━━━━━ INFORMATION SUPPLIED ━━━━━
/-- A load returns (R185, R186, R188), reads of one word in program order (R266): the bytes known at issue, else those of the
load buffer, else those in memory as they stand, make the register, the elements or the vector of the port; nothing else
changes. `pref` (R189) completes for every address whose unit meets no uncorrectable word: it has no effect outside the near store and
other windows of the domain; there the unit joins the load buffer of 16 as its newest entry, to be filled. A fill that returns puts the
unit's 64 bytes there: each is that of the on-chip map as it stands, or the one that an older filled entry of the unit holds; a byte
that was undefined when the `pref` issued is the one captured then. No other entry changes.
The model's choices in it: log entries 36, 37 and 140 (`pref` meets uncorrectable words as a load does). -/
def Obligations.LoadReturns : Prop :=
  (∀ (s : State) (i : Nat) (l : PLoad) (bs : List (Nat × Option Byte)),
    s.tile.loads[i]? = some l → l.src = .bytes bs → s.tile.loadReady i = true →
    let byte (e : Nat × Option Byte) : Byte :=
      match e.2, s.tile.buffered e.1 with
      | some b, _ => b
      | none, some b => b
      | none, none => s.mapByte s.tile.ctx s.tile.ltile e.1
    let word (k : Nat) : Word := BitVec.ofNat 32 (natOfBytes (((bs.map byte).drop (4 * k)).take 4))
    ∃ t, exec (.loadReturn i) s = .next t ∧
      (∀ r, l.dst = .sreg r → t.tile = { s.tile with
        loads := s.tile.loads.eraseIdx i
        core := s.tile.core.setReg r (word 0) }) ∧
      (∀ els, l.dst = .lat els → els.length ≤ 16 → bs.length = 4 * els.length → (els.filter fun e => decide (e < 256)).Nodup →
        t.tile.loads = s.tile.loads.eraseIdx i ∧
        (∀ k e, els[k]? = some e → e < 256 → t.tile.core.latEl e = word k) ∧
        (∀ e, e ∉ els → t.tile.core.latEl e = s.tile.core.latEl e) ∧
        (∀ r, t.tile.core.reg r = s.tile.core.reg r) ∧ t.tile.core.p = s.tile.core.p ∧
        t.tile.core.flags = s.tile.core.flags ∧ t.tile.core.special = s.tile.core.special ∧ t.tile.rest = s.tile.rest ∧
        t.tile.win = s.tile.win) ∧
      (∀ q, l.dst = .port q → q < 12 → (s.tile.core.port q).bound = true → (s.tile.core.port q).fifo ≠ [] ∨ s.tile.quiet = true →
        let p := s.tile.core.port q
        t.tile.core.port q = { p with fifo := p.fifo ++ [Vector.ofFn fun k => word k.val], pos := p.pos + 1 } ∧
        (∀ q', q' ≠ q → t.tile.core.port q' = s.tile.core.port q') ∧ t.tile.core.s = s.tile.core.s ∧
        t.tile.core.lat = s.tile.core.lat ∧ t.tile.win = s.tile.win) ∧
      (l.dst = .none ∨ (∃ q, l.dst = .port q ∧ (s.tile.core.port q).bound = false) →
        t.tile = { s.tile with loads := s.tile.loads.eraseIdx i }) ∧
      t.dev = s.dev ∧ t.others = s.others) ∧
  (∀ (s : State) (o : FMP), Ready s o.g (s.src.regOk o.a) (usesRegs [o.a] []) →
    let u := address s o.a o.off 64 / 64 * 64
    (s.src.owns u = true ∨ s.slotOk s.src u 64 false = false →
      exec (.pref o) s = .next (s.markDue (s.readsToken (usesRegs [o.a] [])))) ∧
    (s.src.owns u = false → s.slotOk s.src u 64 false = true → (∀ k, k < 64 → s.byteHit s.src (u + k) = .none) →
      ∃ t, exec (.pref o) s = .next t ∧
        t.tile.loadBuf.getLast? = some (u, none) ∧ t.tile.loadBuf.length ≤ 16 ∧
        (∀ e ∈ t.tile.loadBuf, e = (u, none) ∨ e ∈ s.tile.loadBuf) ∧
        t.tile.loads = s.tile.loads ++
          [⟨.buffer u, .bytes ((List.range 64).map fun k => (u + k, none)), s.iss.word⟩] ∧
        t.tile.core = s.tile.core ∧ t.tile.win = s.tile.win ∧ t.tile.pend = s.tile.pend ∧ t.tile.mq = s.tile.mq ∧
        t.tile.rest = { s.tile with loadBuf := t.tile.loadBuf }.rest ∧ t.dev = s.dev ∧ t.others = s.others)) ∧
  ∀ (s : State) (i u : Nat) (l : PLoad) (known : Nat → Option Byte), s.tile.loads[i]? = some l → l.dst = .buffer u →
    s.tile.loadReady i = true → l.src = .bytes ((List.range 64).map fun k => (u + k, known k)) →
    let byte (k : Nat) : Byte :=
      match known k, s.tile.buffered (u + k) with
      | some b, _ => b
      | none, some b => b
      | none, none => s.mapByte s.tile.ctx s.tile.ltile (u + k)
    exec (.loadReturn i) s = .next { s with tile := { s.tile with
      loads := s.tile.loads.eraseIdx i
      loadBuf := s.tile.loadBuf.map fun e => if e.1 = u then (u, some ((List.range 64).map byte)) else e } }

/-- `stw`, `sth`, `stb`, `vst` and `vsts` into the own window (R175, R188): each byte stored reads back there, each other byte
of the window is as it was once the vectors written to streams before it had landed; s0 stays zero. No other register, no
memory of another tile and no near store changes; no entry leaves or joins the commit queue.
The model's choices in it: log entries 38 and 47 (waiting stream vectors land first). -/
def Obligations.StoreInOwnWindow : Prop :=
  ∀ (i : Instr) (s : State) (r : SlotRow), slotRow s i = some r → r.write = true → Passes s r →
    s.memWf = true → s.src.ltile = s.tile.ltile → s.src.owns r.acc.ea = true → s.src.ctlOff r.acc.ea = none →
    r.acc.parts.length = 1 ∨ s.tile.quiet = true →
    let base := ((s.popPorts r.uses.vecs).settle r.acc).tile.landOutputs
    ∃ t, exec i s = .next t ∧
      (∀ a, t.tile.winByte a = if 0x1E0400 ≤ a ∧ a < 0x1E0404 then 0
        else (lastCell (ownCells s.src r) a none).getD (base.winByte a)) ∧
      t.tile.core.p = base.core.p ∧ t.tile.core.flags = base.core.flags ∧ t.tile.core.special = base.core.special ∧
      t.tile.pend = base.pend ∧ t.tile.loads = base.loads ∧ t.tile.mq = base.mq ∧
      { t.tile.rest with cq := [], released := [], rb := [] } = { base.rest with cq := [], released := [], rb := [] } ∧
      t.tile.cq.filter (fun h => !isStf h) = base.cq.filter (fun h => !isStf h) ∧ t.tile.cq.length = base.cq.length ∧
      t.dev = s.dev ∧ t.others = s.others

namespace Sys2Proof.Claims

/-- The bits of the writable word at offset o of the region of R381 that are not reserved. -/
def regionMask (o : Nat) : Word :=
  if o < 0x1000 then crMask (o / 4)
  else if o = 0x2000 then 0xFFFFFDFF
  else if 0x2A00 ≤ o ∧ o < 0x2C00 then 0x01FF01FF
  else if 0x3000 ≤ o ∧ o < 0x3028 then 0x01FFFFFF
  else if o = 0x3028 then 3
  else 0xFFFFFFFF

/-- After a store of bytes from offset off of that region: the word that holds them reads back with the bytes stored and its other
bytes, but for reserved bits (R5) and for p0, which reads true; every other word of the region reads as before. -/
def ReadsBack (s t : State) (off : Nat) (data : List Byte) : Prop :=
  let o := off / 4 * 4
  ∀ pc,
    (∀ j, j < 4 → wordByte (t.ctlWord t.tile pc o) j =
      ((if off % 4 ≤ j ∧ j < off % 4 + data.length then data.getD (j - off % 4) 0 else wordByte (s.ctlWord s.tile pc o) j) &&&
        wordByte (regionMask o) j) ||| (if o = 12 ∧ j = 0 then 1 else 0)) ∧
    ∀ o', o' % 4 = 0 → o' ≠ o → t.ctlWord t.tile pc o' = s.ctlWord s.tile pc o'

end Sys2Proof.Claims

/-- The same stores anywhere else (R139): one entry with the bytes stored joins the commit queue; memory changes only when it
leaves. A supervisor's store to the region of R381 writes the registers there: each reads back as stored.
The model's choices in it: log entry 47 (waiting stream vectors land first). -/
def Obligations.StoreElsewhere : Prop :=
  (∀ (i : Instr) (s : State) (r : SlotRow), slotRow s i = some r → r.write = true → Passes s r →
    s.src.owns r.acc.ea = false →
    let base := (s.popPorts r.uses.vecs).tile.landOutputs
    ∃ t, exec i s = .next t ∧ t.tile.cq = base.cq ++ [.store (storedCells r) (s.tile.jobSq, s.tile.core.bindings)] ∧ t.tile.core = base.core ∧
      t.tile.win = base.win ∧ t.tile.pend = base.pend ∧ t.tile.loads = base.loads ∧ t.tile.mq = base.mq ∧
      { t.tile.rest with cq := [] } = { base.rest with cq := [] } ∧ t.dev = s.dev ∧ t.others = s.others) ∧
  ∀ (i : Instr) (s : State) (r : SlotRow) (off : Nat), slotRow s i = some r → r.write = true → Passes s r →
    r.vector = false → s.src.ctlOff r.acc.ea = some off →
    exec i s = .next ((s.ctlWrite off r.data).markDue (s.readsToken r.uses)) ∧
      (s.memWf = true → ReadsBack s (s.ctlWrite off r.data) off r.data)

/-- The checks of R178, in order: an address that is not aligned raises misaligned; one outside the domain, or in two regions,
access-fault; a vector access with two words in one bank, bank-conflict (R181); each with the address ea of R184 in cr.einfo
(R384). That ea is the whole of what a strided access reports is the model's choice (log entry 20). -/
def Obligations.SlotTraps : Prop :=
  ∀ (i : Instr) (s : State) (r : SlotRow), slotRow s i = some r → Ready s r.g r.ok r.uses →
    (r.aligned = false → exec i s = .next (s.trapAt .misaligned (BitVec.ofNat 32 r.acc.ea) 0 0 .trapExec)) ∧
    (r.aligned = true → inDomain s r = false →
      exec i s = .next (s.trapAt .accessFault (BitVec.ofNat 32 r.acc.ea) 0 0 .trapExec)) ∧
    (r.aligned = true → inDomain s r = true → inBanks s r = false →
      exec i s = .next (s.trapAt .bankConflict (BitVec.ofNat 32 r.acc.ea) 0 0 .trapExec))

/-- R148, R179, R280: a vector operation that reads a lattice element with wrong parity shows a data error; it still issues. A
load that meets an uncorrectable word of a window shows a data error; of the near store, it raises access-fault with UNC and
reports event 0x12; a load that meets an element whose parity error only an event record reports (R291, R294) reports event 0x12
with its address and goes out; a load of a poisoned tile register raises access-fault with UNC and POIS, and the loading bundle in
cr.einfo.
The model's choices in it: log entries 40, 42 (which of several poisoned registers is reported), 107 and 119. -/
def Obligations.UncorrectableLoads : Prop :=
  (∀ (i : Instr) (s : State) (r : VRow), vectorRow s i = some r → Ready s r.g (r.ok s) r.uses → clean s r.reads = false →
    s.tile.recov.phase = .run → ∃ t, exec i s = .next t ∧ t.tile.recov.phase = .stop) ∧
  ∀ (i : Instr) (s : State) (r : SlotRow), slotRow s i = some r → r.write = false → Ready s r.g r.ok r.uses →
    r.aligned = true → inDomain s r = true → inBanks s r = true → s.loadWaits r.acc = false → s.accTokens r.acc = false →
    (∀ p, s.accPoison r.acc = some p →
      exec i s = .next (s.trapAt .accessFault (BitVec.ofNat 32 p.pc.toNat) (2 ^ 8 + 2 ^ 7) 0 .trapExec)) ∧
    (s.accPoison r.acc = none → s.eccOf r.acc.bytes = .scratch → s.tile.recov.phase = .run →
      ∃ t, exec i s = .next t ∧ t.tile.recov.phase = .stop) ∧
    (∀ w, s.accPoison r.acc = none → s.eccOf r.acc.bytes = .event w →
      ∃ t, exec i s = .next t ∧ t.tile.loads.getLast? =
        some ⟨loadTo s r, .bytes (r.acc.bytes.map fun a => (a, s.loadByte a)), s.iss.word⟩ ∧
        (s.dev.evRing = none → s.dev.early.length < 256 → t.dev.early = s.dev.early ++
          [⟨s.src.phys, 0x12, s.src.ctx, (s.source s.src.phys).sq, s.src.cyc, [BitVec.ofNat 32 w]⟩])) ∧
    (∀ w, s.accPoison r.acc = none → s.eccOf r.acc.bytes = .near w →
      exec i s = .next (((s.tileEvent s.src 0x12 [BitVec.ofNat 32 w]).trapAt .accessFault (BitVec.ofNat 32 r.acc.ea) (2 ^ 8) 0
        .trapExec).markDue (s.readsToken r.uses)))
━━━━━
## WORK ITEM:
Starting with the line above that holds "and its other" and stopping with the line that holds "(s.memWf = true", reproduce each line exactly, omitting all other lines.

## RESPONSE:
/-- After a store of bytes from offset off of that region: the word that holds them reads back with the bytes stored and its other
bytes, but for reserved bits (R5) and for p0, which reads true; every other word of the region reads as before. -/
def ReadsBack (s t : State) (off : Nat) (data : List Byte) : Prop :=
  let o := off / 4 * 4
  ∀ pc,
    (∀ j, j < 4 → wordByte (t.ctlWord t.tile pc o) j =
      ((if off % 4 ≤ j ∧ j < off % 4 + data.length then data.getD (j - off % 4) 0 else wordByte (s.ctlWord s.tile pc o) j) &&&
        wordByte (regionMask o) j) ||| (if o = 12 ∧ j = 0 then 1 else 0)) ∧
    ∀ o', o' % 4 = 0 → o' ≠ o → t.ctlWord t.tile pc o' = s.ctlWord s.tile pc o'

end Sys2Proof.Claims

/-- The same stores anywhere else (R139): one entry with the bytes stored joins the commit queue; memory changes only when it
leaves. A supervisor's store to the region of R381 writes the registers there: each reads back as stored.
The model's choices in it: log entry 47 (waiting stream vectors land first). -/
def Obligations.StoreElsewhere : Prop :=
  (∀ (i : Instr) (s : State) (r : SlotRow), slotRow s i = some r → r.write = true → Passes s r →
    s.src.owns r.acc.ea = false →
    let base := (s.popPorts r.uses.vecs).tile.landOutputs
    ∃ t, exec i s = .next t ∧ t.tile.cq = base.cq ++ [.store (storedCells r) (s.tile.jobSq, s.tile.core.bindings)] ∧ t.tile.core = base.core ∧
      t.tile.win = base.win ∧ t.tile.pend = base.pend ∧ t.tile.loads = base.loads ∧ t.tile.mq = base.mq ∧
      { t.tile.rest with cq := [] } = { base.rest with cq := [] } ∧ t.dev = s.dev ∧ t.others = s.others) ∧
  ∀ (i : Instr) (s : State) (r : SlotRow) (off : Nat), slotRow s i = some r → r.write = true → Passes s r →
    r.vector = false → s.src.ctlOff r.acc.ea = some off →
    exec i s = .next ((s.ctlWrite off r.data).markDue (s.readsToken r.uses)) ∧
      (s.memWf = true → ReadsBack s (s.ctlWrite off r.data) off r.data)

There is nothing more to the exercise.